Its hard to disregard Alexander's credentials. He is a neurosurgeon. His formative years were around neurosurgeons. He became an academic neurosurgeon. He taught at Harvard Medical School and other universities. He says, " I understand what happens to the brain when people are near death, and I had always believed there were good scientific explanations for the heavenly out-of-body journeys described by those who narrowly escaped death."
I recall, somewhere in the articles that Alexander's brain just switched off. I am in accord with this descripition. I was in a serious car accident nearly a decade ago. On impact my brain literally switched off. I even heard the click! It went offline, an instant power failure. The light in/of my entire brain instantaneously turned to darkness and I was shooting out into the cosmos amongst stars. I thought I was dying but I was back in a moment or two. Zoomed out and zoomed right back into my brain.
After reading the Alexander article, I find little fault with his account, potent imagery is an accepted part of an NDE. Also, not all of the cerebral cortex is neocortex. There are phylogenetically older areas (primitive) of cortex termed the allocortex. From what I've read in the Alexander experience article, it seems that his allocortex could still have been functioning. The allocortex functions are
olfaction and survival functions such as visceral and emotional reactions,encoding declarative memory and spatial functions.
Alexander now appears to believe that consciousness can function independent of the brain (the 4 to 6 minute time frame before biological death occurs).
As far as providing proof of the divine what can ever be acceptable to nihilistic skeptics? What proof of the divine is even possible?

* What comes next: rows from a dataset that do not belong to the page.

-- ==== Sys2Proof/Machine/Supply.lean ====
section
/-! DEFINITION. The measurement front end, the disturbance classifier, the power limiter and the temperatures
(03_supply_and_facility.md, R91 to R118). -/

namespace Sys2Proof.Machine

/-! ### Runs and classes -/

/-- A run of consecutive samples that meet a condition (R104): one more, or none. -/
def stepRun (r : Run) (holds : Bool) (ts v : Nat) (extreme : Nat → Nat → Nat) : Run :=
  if holds then
    if r.count = 0 then ⟨1, ts, v⟩ else ⟨r.count + 1, r.start, extreme r.extreme v⟩
  else {}

/-- A class that opens when its run is long enough and closes after a number of consecutive quiet samples: what one
sample does to its open event and quiet count. -/
structure ClassStep where
  open' : Option OpenEvent
  quiet : Nat
  state : State

/-- One sample of SAG, DROPOUT or SWELL (R104, R105): `need` consecutive samples open it, `clearAt` quiet ones close. -/
def stepClass (s : State) (c : SupplyClass) (ev : Option OpenEvent) (quiet : Nat) (r : Run) (need clearAt v : Nat)
    (isQuiet : Bool) (extreme : Nat → Nat → Nat) (active : Fld) : ClassStep :=
  match ev with
  | none =>
    if need ≤ r.count then
      let (e, t) := s.openEvent c r.start r.count r.extreme
      ⟨some e, 0, t.raise active⟩
    else ⟨none, 0, s⟩
  | some e =>
    let q := if isQuiet then quiet + 1 else 0
    let e' : OpenEvent := ⟨e.seq, e.samples + 1, if isQuiet then e.extreme else extreme e.extreme v⟩
    if clearAt ≤ q then ⟨none, 0, (s.closeEvent e').lower active⟩ else ⟨some e', q, s.updateEvent e'⟩

/-- The SAG step of a sample (R104, R105). -/
def State.stepSag (s : State) (ts mv : Nat) : State :=
  let r := stepRun s.supply.sagRun (mv < s.fld F.PWR_SAG_MV) ts mv min
  let c := stepClass s .sag s.supply.sag s.supply.sagQuiet r (s.fld F.PWR_SAG_SAMPLES) 512 mv
    (s.fld F.PWR_SAG_CLEAR_MV ≤ mv) min F.PWR_STATUS_SAG_ACTIVE
  { c.state with supply := { c.state.supply with sagRun := r, sag := c.open', sagQuiet := c.quiet } }

/-- The DROPOUT step of a sample (R104, R107: refresh-only follows). -/
def State.stepDropout (s : State) (ts mv : Nat) : State :=
  let r := stepRun s.supply.dropoutRun (mv < s.fld F.PWR_DROPOUT_MV) ts mv min
  let c := stepClass s .dropout s.supply.dropout s.supply.dropoutQuiet r (s.fld F.PWR_DROPOUT_SAMPLES) 64 mv
    (s.fld F.PWR_DROPOUT_CLEAR_MV ≤ mv) min F.PWR_STATUS_DROPOUT_ACTIVE
  { c.state with supply := { c.state.supply with dropoutRun := r, dropout := c.open', dropoutQuiet := c.quiet } }

/-- The SWELL step of a sample (R104). -/
def State.stepSwell (s : State) (ts mv : Nat) : State :=
  let r := stepRun s.supply.swellRun (s.fld F.PWR_SWELL_MV < mv) ts mv max
  let c := stepClass s .swell s.supply.swell s.supply.swellQuiet r (s.fld F.PWR_SWELL_SAMPLES) 64 mv
    (mv ≤ s.fld F.PWR_SWELL_MV) max F.PWR_STATUS_SWELL_ACTIVE
  { c.state with supply := { c.state.supply with swellRun := r, swell := c.open', swellQuiet := c.quiet } }

/-- The difference of two readings. -/
def distance (a b : Nat) : Nat := (a - b) + (b - a)

/-- The TRANSIENT step of a sample (R104, R126): a step above TRANSIENT_MV opens or extends the entry; 1,024 samples
without one close it. -/
def State.stepTransient (s : State) (ts mv : Nat) : State :=
  let d := match s.supply.lastMv with
    | some l => distance mv l
    | none => 0
  let isStep := decide (s.fld F.PWR_TRANSIENT_MV < d)
  match s.supply.transient with
  | none =>
    if isStep then
      let (e, t) := s.openEvent .transient ts 1 d
      { t with supply := { t.supply with transient := some e, transientQuiet := 0 } }
    else s
  | some e =>
    let e' : OpenEvent := ⟨e.seq, e.samples + 1, max e.extreme (if isStep then d else 0)⟩
    let q := if isStep then 0 else s.supply.transientQuiet + 1
    if 1024 ≤ q then
      let t := s.closeEvent e'
      { t with supply := { t.supply with transient := none, transientQuiet := 0 } }
    else
      let t := s.updateEvent e'
      { t with supply := { t.supply with transient := some e', transientQuiet := q } }

/-- The RIPPLE step at the last sample of a tick (R104): the peak-to-peak over the tick against RIPPLE_MV. -/
def State.stepRipple (s : State) : State :=
  let p := s.supply.tickMaxMv - s.supply.tickMinMv
  let exceeds := decide (s.fld F.PWR_RIPPLE_MV < p)
  match s.supply.ripple with
  | none =>
    if exceeds then
      let (e, t) := s.openEvent .ripple s.supply.tickStart s.supply.tickSamples p
      { t.raise F.PWR_STATUS_RIPPLE_ACTIVE with supply := { t.supply with ripple := some e } }
    else s
  | some e =>
    let e' : OpenEvent := ⟨e.seq, e.samples + s.supply.tickSamples, max e.extreme (if exceeds then p else 0)⟩
    if exceeds then { s.updateEvent e' with supply := { s.supply with ripple := some e' } }
    else
      let t := (s.closeEvent e').lower F.PWR_STATUS_RIPPLE_ACTIVE
      { t with supply := { t.supply with ripple := none } }

/-- The LOSS step of a sample (R104): LOSS_SAMPLES consecutive samples below LOSS_MV declare it. -/
def State.stepLoss (s : State) (ts mv : Nat) : State :=
  let r := stepRun s.supply.lossRun (mv < s.fld F.PWR_LOSS_MV) ts mv min
  let t := { s with supply := { s.supply with lossRun := r } }
  if s.fld F.PWR_LOSS_SAMPLES ≤ r.count then t.declareLoss r.start r.count r.extreme .voltage else t

/-! ### The power limiter (R113) -/

/-- The sum of the newest `k` powers; a sample not yet taken counts as 0 W. -/
def sumNewest (l : List Nat) (k : Nat) : Nat := (l.take k).foldl (· + ·) 0

/-- Watts as the unit of `Supply.powers`, mV × mA. -/
def watts (w : Nat) : Nat := w * 1000000

/-- The limiter step of a sample (R113): it becomes active on either mean and ends after 512 quiet samples. DESIGN CHOICE
(log 140): R102 is silent on the limiter, which goes on judging samples while METER_FAIL is set. -/
def State.stepLimiter (s : State) (ts : Nat) : State :=
  let a := sumNewest s.supply.powers 64
  let b := sumNewest s.supply.powers 10240
  match s.supply.limit with
  | none =>
    if 64 * watts 1400 < a ∨ 10240 * watts 1100 < b then
      let (e, t) := s.openEvent .limit ts 1 0
      { t.raise F.PWR_STATUS_LIMIT_ACTIVE with supply := { t.supply with limit := some e, limitQuiet := 0 } }
    else s
  | some e =>
    let e' : OpenEvent := ⟨e.seq, e.samples + 1, 0⟩
    let q := if a < 64 * watts 1330 ∧ b < 10240 * watts 1045 then s.supply.limitQuiet + 1 else 0
    if 512 ≤ q then
      let t := (s.closeEvent e').lower F.PWR_STATUS_LIMIT_ACTIVE
      { t with supply := { t.supply with limit := none, limitQuiet := 0 } }
    else
      let t := s.updateEvent e'
      { t with supply := { t.supply with limit := some e', limitQuiet := q } }

/-! ### Metering (R99 to R101) -/

/-- A 64-bit accumulator in a pair of registers. -/
def State.setPair (s : State) (lo hi v : Nat) : State := (s.setWord lo (v % 2 ^ 32)).setWord hi (v / 2 ^ 32 % 2 ^ 32)

/-- The sample's readings: PWR_VIN and PWR_IIN, the tick's extremes and sum, the power history and the energy
accumulator, which METER_FAIL holds (R101). -/
def State.meter (s : State) (ts mv ma : Nat) : State :=
  let u := s.supply
  let fresh := decide (u.tickStart / 8192 ≠ ts / 8192) || u.tickSamples == 0
  let failed := s.on F.PWR_ERR_METER_FAIL
  let e := if failed then u.energy else u.energy + mv * ma
  let sup : Supply := { u with
    lastSample := some ts
    powers := (mv * ma :: u.powers).take 10240
    energy := e
    tickMinMv := if fresh then mv else min u.tickMinMv mv
    tickMaxMv := if fresh then mv else max u.tickMaxMv mv
    tickMaxMa := if fresh then ma else max u.tickMaxMa ma
    tickSamples := if fresh then 1 else u.tickSamples + 1
    tickPower := if fresh then mv * ma else u.tickPower + mv * ma
    tickStart := if fresh then ts else u.tickStart
    ovpRun := stepRun u.ovpRun (decide (65000 < mv)) ts mv max }
  (({ s with supply := sup }.setFld F.PWR_VIN_LAST mv).setFld F.PWR_IIN_LAST ma).setPair
    R.PWR_ENERGY_LO R.PWR_ENERGY_HI (e / 1024000)

/-- The last sample of a tick: TICK_EXTREME of both readings and PWR_TICK_POWER in 0.1 W (0xFFFF with METER_FAIL). -/
def State.endTickMeter (s : State) : State :=
  let p := if s.on F.PWR_ERR_METER_FAIL then 0xFFFF else roundOpen s.supply.tickPower (512 * 100000)
  ((s.setFld F.PWR_VIN_TICK_EXTREME s.supply.tickMinMv).setFld F.PWR_IIN_TICK_EXTREME s.supply.tickMaxMa).setFld
    F.PWR_TICK_POWER_POWER p

/-- A sample taken while a THERMAL entry is open counts into its DURATION. -/
def State.countThermal (s : State) : State :=
  match s.supply.thermal with
  | none => s
  | some e =>
    let e' : OpenEvent := { e with samples := e.samples + 1 }
    { s.updateEvent e' with supply := { s.supply with thermal := some e' } }

/-- The time of the next sample: the first multiple of 16 counts not before now and not yet sampled (R99). -/
def State.nextSample (s : State) : Nat :=
  let c := ceilDiv s.time 16 * 16 % 2 ^ 48
  if s.supply.lastSample = some c then (c + 16) % 2 ^ 48 else c

/-- The classifier's work on one sample (R104): skipped while METER_FAIL is set (R102). -/
def State.classify (s : State) (ts mv : Nat) (lastOfTick : Bool) : State :=
  if s.on F.PWR_ERR_METER_FAIL then s
  else
    ((((s.stepTransient ts mv).stepSag ts mv).stepDropout ts mv).stepSwell ts mv).when lastOfTick State.stepRipple
      |>.stepLoss ts mv

/-- A supply sample (R99 to R113): the time moves to it, the readings are taken, every class and the limiter step, and
the shed request and refresh-only follow. OFF takes no sample (R100). -/
def execSupplySample (mv ma : BitVec 16) (s : State) : Host.Outcome State Fault Refusal :=
  if s.power.phase = .off then done s
  else
    let ts := s.nextSample
    let last := decide (ts % 8192 = 8176)
    let a := (s.at ts).meter ts mv.toNat ma.toNat
    let b := ((a.classify ts mv.toNat last).stepLimiter ts).countThermal
    let c := { b with supply := { b.supply with lastMv := some mv.toNat } }
    done ((c.when last State.endTickMeter).updateShed.updateRefreshOnly)

/-- The overvoltage trip (R93): the converters stop and LOSS is declared with OVP set. EXTREME_MV is the highest sample
of the run above the trip, 0 with METER_FAIL (R103). DESIGN CHOICE (log 141): the run is that of the samples above 65.000 V,
and START is its first sample; where no sample stood above it, the spec states neither EXTREME_MV nor DECLARE_SAMPLES nor
START: they are 0, 0 and the command's time. -/
def execOvervoltageTrip (s : State) : Host.Outcome State Fault Refusal :=
  if s.power.phase = .off then done s
  else
    let r := s.supply.ovpRun
    let start := if r.count = 0 then s.time else r.start
    done (s.declareLoss start r.count (if s.on F.PWR_ERR_METER_FAIL then 0 else r.extreme) .overvoltage)

/-- The undervoltage comparator (R103): it declares LOSS only while METER_FAIL is set; EXTREME_MV reads 0 and the number
of declaring samples is a free value (no sample declares it). DESIGN CHOICE (log 142): START is the command's time. -/
def execUndervoltageComparator (s : State) : Host.Outcome State Fault Refusal :=
  if s.power.phase ≠ .off ∧ s.on F.PWR_ERR_METER_FAIL then
    let (v, t) := s.draw
    done (t.declareLoss s.time (v.toNat % 2 ^ 16) 0 .voltage)
  else done s

/-- An open RIPPLE with the samples of the tick in progress counted in: those after the last sample of a tick that has
been judged. -/
def Supply.rippleSoFar (u : Supply) : Option OpenEvent :=
  let more := if u.lastSample.any fun t => t % 8192 == 8176 then 0 else u.tickSamples
  u.ripple.map fun e => { e with samples := e.samples + more }

/-- The open events of the five classes that METER_FAIL closes, each with its DURATION through the last sample taken
(R102). -/
def Supply.openFive (u : Supply) : List OpenEvent :=
  [u.sag, u.dropout, u.swell, u.transient, u.rippleSoFar].filterMap id

/-- METER_FAIL (R102): it is set, open entries of SAG, DROPOUT, SWELL, TRANSIENT and RIPPLE close, refresh-only of an
open DROPOUT ends, PWR_TICK_POWER reads 0xFFFF, and METER_FAIL itself is a shed source. -/
def State.meterFail (s : State) : State :=
  let t := overList s.supply.openFive s State.closeEvent
  let u := { t with supply := { t.supply with
    sag := none, dropout := none, swell := none, transient := none, ripple := none
    sagRun := {}, dropoutRun := {}, swellRun := {}, lossRun := {}
    sagQuiet := 0, dropoutQuiet := 0, swellQuiet := 0, transientQuiet := 0 } }
  let v := ((((u.lower F.PWR_STATUS_SAG_ACTIVE).lower F.PWR_STATUS_DROPOUT_ACTIVE).lower
    F.PWR_STATUS_SWELL_ACTIVE).lower F.PWR_STATUS_RIPPLE_ACTIVE).raise F.PWR_ERR_METER_FAIL
  (v.setFld F.PWR_TICK_POWER_POWER 0xFFFF).updateShed.updateRefreshOnly

/-- The front end's self-check, once per tick (R102). -/
def execMeterSelfCheck (ok : Bool) (s : State) : Host.Outcome State Fault Refusal :=
  if s.power.phase = .off then done s
  else
    let t := s.setFld F.PWR_STATUS_METER_OK (bit ok)
    done (if ok || s.on F.PWR_ERR_METER_FAIL then t else t.meterFail)

/-! ### Temperatures (R115 to R118) -/

/-- The highest TEMP_C of the eight stacks. -/
def State.hottestStack (s : State) : Nat := ((List.range 8).map fun k => s.fld (F.HBM_STATUS_TEMP_C k)).foldl max 0

/-- The thermal shed request after a reading (R116), logged as THERMAL for each of its periods. The number of declaring
samples of a THERMAL entry is a free value (R116 states none). -/
def State.stepThermal (s : State) : State :=
  let hbm := s.hottestStack
  let die := s.fld F.PWR_TEMP_DIE_MAX_C
  let peak := max hbm die
  match s.supply.thermal with
  | none =>
    if 95 ≤ hbm ∨ 105 ≤ die then
      let (v, t) := s.draw
      let (e, u) := t.openEvent .thermal s.time (v.toNat % 2 ^ 16) peak
      let e0 : OpenEvent := { e with samples := 0 }
      { (u.updateEvent e0).raise F.PWR_TEMP_THERMAL_REQ with supply := { u.supply with thermal := some e0 } }
    else s
  | some e =>
    let e' : OpenEvent := ⟨e.seq, e.samples, max e.extreme peak⟩
    if hbm ≤ 90 ∧ die ≤ 100 then
      let t := (s.closeEvent e').lower F.PWR_TEMP_THERMAL_REQ
      { t with supply := { t.supply with thermal := none } }
    else
      let t := s.updateEvent e'
      { t with supply := { t.supply with thermal := some e' } }

/-- A read of the 16 junction sensors (R115, R116, R118). DESIGN CHOICE: the trip declares LOSS also while METER_FAIL is set
(log 143); START of its entry is the command's time and DECLARE_SAMPLES a free value (log 142). -/
def execJunctionSensorRead (temps : List (BitVec 8)) (s : State) : Host.Outcome State Fault Refusal :=
  if s.power.phase = .off then done s
  else
    let m := (temps.map BitVec.toNat).foldl max 0
    let hot := decide (125 ≤ m)
    let n := if hot then s.supply.hotReads + 1 else 0
    let hi := if hot then max s.supply.hotMax m else 0
    let a := (s.setFld F.PWR_TEMP_DIE_MAX_C m).setFld F.PWR_TEMP_DIE_PEAK_C (max m (s.fld F.PWR_TEMP_DIE_PEAK_C))
    let b := { a with supply := { a.supply with hotReads := n, hotMax := hi } }.stepThermal.updateShed
    if 2 ≤ n then
      let (v, t) := b.draw
      done (t.declareLoss s.time (v.toNat % 2 ^ 16) (if s.on F.PWR_ERR_METER_FAIL then 0 else max m s.supply.hotMax)
        .thermal)
    else done b

/-- A stack reports its temperature (R116, R117). -/
def execHbmTempReport (stack : Fin 8) (temp : BitVec 8) (s : State) : Host.Outcome State Fault Refusal :=
  if s.power.phase = .off then done s
  else
    let k := stack.val
    let c := temp.toNat
    let crit := if 105 ≤ c then true else if c ≤ 100 then false else s.on (F.HBM_STATUS_TEMP_CRITICAL k)
    let hot := if 95 ≤ c then true else if c ≤ 90 then false else s.on (F.HBM_STATUS_TEMP_HOT k)
    let a := ((s.setFld (F.HBM_STATUS_TEMP_C k) c).setFld (F.HBM_STATUS_TEMP_HOT k) (bit hot)).setFld
      (F.HBM_STATUS_TEMP_CRITICAL k) (bit crit)
    let b := a.setFld F.PWR_TEMP_HBM_MAX_C a.hottestStack
    done b.stepThermal.updateShed.updateRefreshOnly

end Sys2Proof.Machine
end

The only way to know even a little about the divine is either through revelation or reason.
Those who share their experiences and say
GOD is like this or like that don't necessarily impose their view on others, but merely passionately state what they experienced. At times it even feels like a sacrifice of the self. However, I admit its easy to ascribe objective validity to one's personal but potent experiences, especially if some inner divinity tells one to. A stumbling block indeed!
***
I saw Eternity the other night,
Like a great ring of pure and endless light,
All calm, as it was bright;
And round beneath it, Time in hours, days, years,
Driv'n by the spheres. . .
The darksome statesman hung with weights and woe,
Like a thick midnight-fog mov'd there so slow,
He did not stay, nor go;
Condemning thoughts (like sad eclipses) scowl
Upon his soul,
And clouds of crying witnesses without
Pursued him with one shout.
Yet digg'd the mole, and lest his ways be found,
Work'd under ground,
Where he did clutch his prey; but one did see
That policy;
Churches and altars fed him; perjuries
Were gnats and flies;
It rain'd about him blood and tears, but he
Drank them as free. . .
Yet some, who all this while did weep and sing,
And sing, and weep, soar'd up into the ring;
But most would use no wing.
O fools (said I) thus to prefer dark night
Before true light,
To live in grots and caves, and hate the day
Because it shews the way,
The way, which from this dead and dark abode
Leads up to God,
A way where you might tread the sun, and be
More bright than he.
But as I did their madness so discuss
One whisper'd thus,
"This ring the Bridegroom did for none provide,
But for his bride."
Henry Vaughn
Hermetic philosopher and alchemist
Posted by: Janya Barrish | October 13, 2012 at 10:44 AM
Janya, you should read Harris' piece more carefully before criticizing it. Note that he doesn't say that people who have glimpses of the divine aren't being sincere in describing their experience. They believe in what they experienced. Problem is, their experience is brain-based, not reality-based.
I'll probably write about this in a blog post today. All of us have personal experiences which are deeply meaningful to us. But it is the height of arrogance to presume that what happened within our own brain is true for everybody. It's even blasphemous, because if God created reality, to assume that something is real that really isn't is to deny what God created -- substituting a subjective human creation for objective divine truth.
So I'll continue to defend God and Truth by challenging ridiculous "I saw god" and "I saw heaven" claims which can't be backed up with strong supportive evidence.
Posted by: Brian Hines | October 13, 2012 at 11:12 AM
But what is REALITY?
Everything is brain based. We are yoked to the brain until death do us apart.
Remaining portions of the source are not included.